___ Record extracts
/-! ### `State.evtIf` -/

@[simp] theorem State.evtIf_applied (s : State) (c : Bool) (b : Block) (i : Nat) : (s.evtIf c b i).applied = s.applied := by
  obtain ⟨_, _, _, e⟩ := s.evtIf_onlyNotices c b i; rw [e]
@[simp] theorem State.evtIf_blocks (s : State) (c : Bool) (b : Block) (i : Nat) : (s.evtIf c b i).blocks = s.blocks := by
  obtain ⟨_, _, _, e⟩ := s.evtIf_onlyNotices c b i; rw [e]
@[simp] theorem State.evtIf_devCommit (s : State) (c : Bool) (b : Block) (i : Nat) : (s.evtIf c b i).devCommit = s.devCommit := by
  obtain ⟨_, _, _, e⟩ := s.evtIf_onlyNotices c b i; rw [e]
@[simp] theorem State.evtIf_offWrites (s : State) (c : Bool) (b : Block) (i : Nat) : (s.evtIf c b i).offWrites = s.offWrites := by
  obtain ⟨_, _, _, e⟩ := s.evtIf_onlyNotices c b i; rw [e]
@[simp] theorem State.evtIf_unmapped (s : State) (c : Bool) (b : Block) (i : Nat) : (s.evtIf c b i).unmapped = s.unmapped := by
  obtain ⟨_, _, _, e⟩ := s.evtIf_onlyNotices c b i; rw [e]
@[simp] theorem State.evtIf_spiErr (s : State) (c : Bool) (b : Block) (i : Nat) : (s.evtIf c b i).spiErr = s.spiErr := by
  obtain ⟨_, _, _, e⟩ := s.evtIf_onlyNotices c b i; rw [e]
@[simp] theorem State.evtIf_gov (s : State) (c : Bool) (b : Block) (i : Nat) : (s.evtIf c b i).gov = s.gov := by
  obtain ⟨_, _, _, e⟩ := s.evtIf_onlyNotices c b i; rw [e]
@[simp] theorem State.evtIf_bfifo (s : State) (c : Bool) (b : Block) (i : Nat) : (s.evtIf c b i).bfifo = s.bfifo := by
  obtain ⟨_, _, _, e⟩ := s.evtIf_onlyNotices c b i; rw [e]
@[simp] theorem State.evtIf_tb (s : State) (c : Bool) (b : Block) (i : Nat) : (s.evtIf c b i).tb = s.tb := by
  obtain ⟨_, _, _, e⟩ := s.evtIf_onlyNotices c b i; rw [e]
@[simp] theorem State.evtIf_trig (s : State) (c : Bool) (b : Block) (i : Nat) : (s.evtIf c b i).trig = s.trig := by
  obtain ⟨_, _, _, e⟩ := s.evtIf_onlyNotices c b i; rw [e]
@[simp] theorem State.evtIf_boot (s : State) (c : Bool) (b : Block) (i : Nat) : (s.evtIf c b i).boot = s.boot := by
  obtain ⟨_, _, _, e⟩ := s.evtIf_onlyNotices c b i; rw [e]
@[simp] theorem State.evtIf_entering (s : State) (c : Bool) (b : Block) (i : Nat) : (s.evtIf c b i).entering = s.entering := by
  obtain ⟨_, _, _, e⟩ := s.evtIf_onlyNotices c b i; rw [e]
@[simp] theorem State.evtIf_wake (s : State) (c : Bool) (b : Block) (i : Nat) : (s.evtIf c b i).wake = s.wake := by
  obtain ⟨_, _, _, e⟩ := s.evtIf_onlyNotices c b i; rw [e]
@[simp] theorem State.evtIf_peel (s : State) (c : Bool) (b : Block) (i : Nat) : (s.evtIf c b i).peel = s.peel := by
  obtain ⟨_, _, _, e⟩ := s.evtIf_onlyNotices c b i; rw [e]
@[simp] theorem State.evtIf_dir (s : State) (c : Bool) (b : Block) (i : Nat) : (s.evtIf c b i).dir = s.dir := by
  obtain ⟨_, _, _, e⟩ := s.evtIf_onlyNotices c b i; rw [e]
@[simp] theorem State.evtIf_ret (s : State) (c : Bool) (b : Block) (i : Nat) : (s.evtIf c b i).ret = s.ret := by
  obtain ⟨_, _, _, e⟩ := s.evtIf_onlyNotices c b i; rw [e]
@[simp] theorem State.evtIf_host (s : State) (c : Bool) (b : Block) (i : Nat) : (s.evtIf c b i).host = s.host := by
  obtain ⟨_, _, _, e⟩ := s.evtIf_onlyNotices c b i; rw [e]
@[simp] theorem State.evtIf_wb (s : State) (c : Bool) (b : Block) (i : Nat) : (s.evtIf c b i).wb = s.wb := by
  obtain ⟨_, _, _, e⟩ := s.evtIf_onlyNotices c b i; rw [e]
@[simp] theorem State.evtIf_phy (s : State) (c : Bool) (b : Block) (i : Nat) : (s.evtIf c b i).phy = s.phy := by
  obtain ⟨_, _, _, e⟩ := s.evtIf_onlyNotices c b i; rw [e]
@[simp] theorem State.evtIf_rf (s : State) (c : Bool) (b : Block) (i : Nat) : (s.evtIf c b i).rf = s.rf := by
  obtain ⟨_, _, _, e⟩ := s.evtIf_onlyNotices c b i; rw [e]
@[simp] theorem State.evtIf_mac (s : State) (c : Bool) (b : Block) (i : Nat) : (s.evtIf c b i).mac = s.mac := by
  obtain ⟨_, _, _, e⟩ := s.evtIf_onlyNotices c b i; rw [e]
@[simp] theorem State.evtIf_bcn (s : State) (c : Bool) (b : Block) (i : Nat) : (s.evtIf c b i).bcn = s.bcn := by
  obtain ⟨_, _, _, e⟩ := s.evtIf_onlyNotices c b i; rw [e]
@[simp] theorem State.evtIf_flood (s : State) (c : Bool) (b : Block) (i : Nat) : (s.evtIf c b i).flood = s.flood := by
  obtain ⟨_, _, _, e⟩ := s.evtIf_onlyNotices c b i; rw [e]
@[simp] theorem State.evtIf_starter (s : State) (c : Bool) (b : Block) (i : Nat) : (s.evtIf c b i).starter = s.starter := by
  obtain ⟨_, _, _, e⟩ := s.evtIf_onlyNotices c b i; rw [e]
@[simp] theorem State.evtIf_tamp (s : State) (c : Bool) (b : Block) (i : Nat) : (s.evtIf c b i).tamp = s.tamp := by
  obtain ⟨_, _, _, e⟩ := s.evtIf_onlyNotices c b i; rw [e]
@[simp] theorem State.evtIf_ports (s : State) (c : Bool) (b : Block) (i : Nat) : (s.evtIf c b i).ports = s.ports := by
  obtain ⟨_, _, _, e⟩ := s.evtIf_onlyNotices c b i; rw [e]
@[simp] theorem State.evtIf_frames (s : State) (c : Bool) (b : Block) (i : Nat) : (s.evtIf c b i).frames = s.frames := by
  obtain ⟨_, _, _, e⟩ := s.evtIf_onlyNotices c b i; rw [e]
@[simp] theorem State.evtIf_sieve (s : State) (c : Bool) (b : Block) (i : Nat) : (s.evtIf c b i).sieve = s.sieve := by
  obtain ⟨_, _, _, e⟩ := s.evtIf_onlyNotices c b i; rw [e]
@[simp] theorem State.evtIf_prefixes (s : State) (c : Bool) (b : Block) (i : Nat) : (s.evtIf c b i).prefixes = s.prefixes := by
  obtain ⟨_, _, _, e⟩ := s.evtIf_onlyNotices c b i; rw [e]
@[simp] theorem State.evtIf_crust (s : State) (c : Bool) (b : Block) (i : Nat) : (s.evtIf c b i).crust = s.crust := by
  obtain ⟨_, _, _, e⟩ := s.evtIf_onlyNotices c b i; rw [e]
@[simp] theorem State.evtIf_proof (s : State) (c : Bool) (b : Block) (i : Nat) : (s.evtIf c b i).proof = s.proof := by
  obtain ⟨_, _, _, e⟩ := s.evtIf_onlyNotices c b i; rw [e]
@[simp] theorem State.evtIf_fwu (s : State) (c : Bool) (b : Block) (i : Nat) : (s.evtIf c b i).fwu = s.fwu := by
  obtain ⟨_, _, _, e⟩ := s.evtIf_onlyNotices c b i; rw [e]
@[simp] theorem State.evtIf_crc (s : State) (c : Bool) (b : Block) (i : Nat) : (s.evtIf c b i).crc = s.crc := by
  obtain ⟨_, _, _, e⟩ := s.evtIf_onlyNotices c b i; rw [e]
@[simp] theorem State.evtIf_tap (s : State) (c : Bool) (b : Block) (i : Nat) : (s.evtIf c b i).tap = s.tap := by
  obtain ⟨_, _, _, e⟩ := s.evtIf_onlyNotices c b i; rw [e]
@[simp] theorem State.evtIf_nor (s : State) (c : Bool) (b : Block) (i : Nat) : (s.evtIf c b i).nor = s.nor := by
  obtain ⟨_, _, _, e⟩ := s.evtIf_onlyNotices c b i; rw [e]
@[simp] theorem State.evtIf_qspi (s : State) (c : Bool) (b : Block) (i : Nat) : (s.evtIf c b i).qspi = s.qspi := by
  obtain ⟨_, _, _, e⟩ := s.evtIf_onlyNotices c b i; rw [e]
@[simp] theorem State.evtIf_resetAsked (s : State) (c : Bool) (b : Block) (i : Nat) : (s.evtIf c b i).resetAsked = s.resetAsked := by
  obtain ⟨_, _, _, e⟩ := s.evtIf_onlyNotices c b i; rw [e]
@[simp] theorem State.evtIf_dram (s : State) (c : Bool) (b : Block) (i : Nat) : (s.evtIf c b i).dram = s.dram := by
  obtain ⟨_, _, _, e⟩ := s.evtIf_onlyNotices c b i; rw [e]
@[simp] theorem State.evtIf_busData (s : State) (c : Bool) (b : Block) (i : Nat) : (s.evtIf c b i).busData = s.busData := by
  obtain ⟨_, _, _, e⟩ := s.evtIf_onlyNotices c b i; rw [e]
@[simp] theorem State.evtIf_spiData (s : State) (c : Bool) (b : Block) (i : Nat) : (s.evtIf c b i).spiData = s.spiData := by
  obtain ⟨_, _, _, e⟩ := s.evtIf_onlyNotices c b i; rw [e]
@[simp] theorem State.evtIf_freeCtr (s : State) (c : Bool) (b : Block) (i : Nat) : (s.evtIf c b i).freeCtr = s.freeCtr := by
  obtain ⟨_, _, _, e⟩ := s.evtIf_onlyNotices c b i; rw [e]
@[simp] theorem State.evtIf_pending (s : State) (c : Bool) (b : Block) (i : Nat) : (s.evtIf c b i).pending = s.pending := by
  obtain ⟨_, _, _, e⟩ := s.evtIf_onlyNotices c b i; rw [e]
______
Action item: In the data above, find the line with "i).wb = s.wb := by" and the line with "i).rf = s.rf := by". Retype both, plus every line between them, exactly.

Final answer:
@[simp] theorem State.evtIf_wb (s : State) (c : Bool) (b : Block) (i : Nat) : (s.evtIf c b i).wb = s.wb := by
  obtain ⟨_, _, _, e⟩ := s.evtIf_onlyNotices c b i; rw [e]
@[simp] theorem State.evtIf_phy (s : State) (c : Bool) (b : Block) (i : Nat) : (s.evtIf c b i).phy = s.phy := by
  obtain ⟨_, _, _, e⟩ := s.evtIf_onlyNotices c b i; rw [e]
@[simp] theorem State.evtIf_rf (s : State) (c : Bool) (b : Block) (i : Nat) : (s.evtIf c b i).rf = s.rf := by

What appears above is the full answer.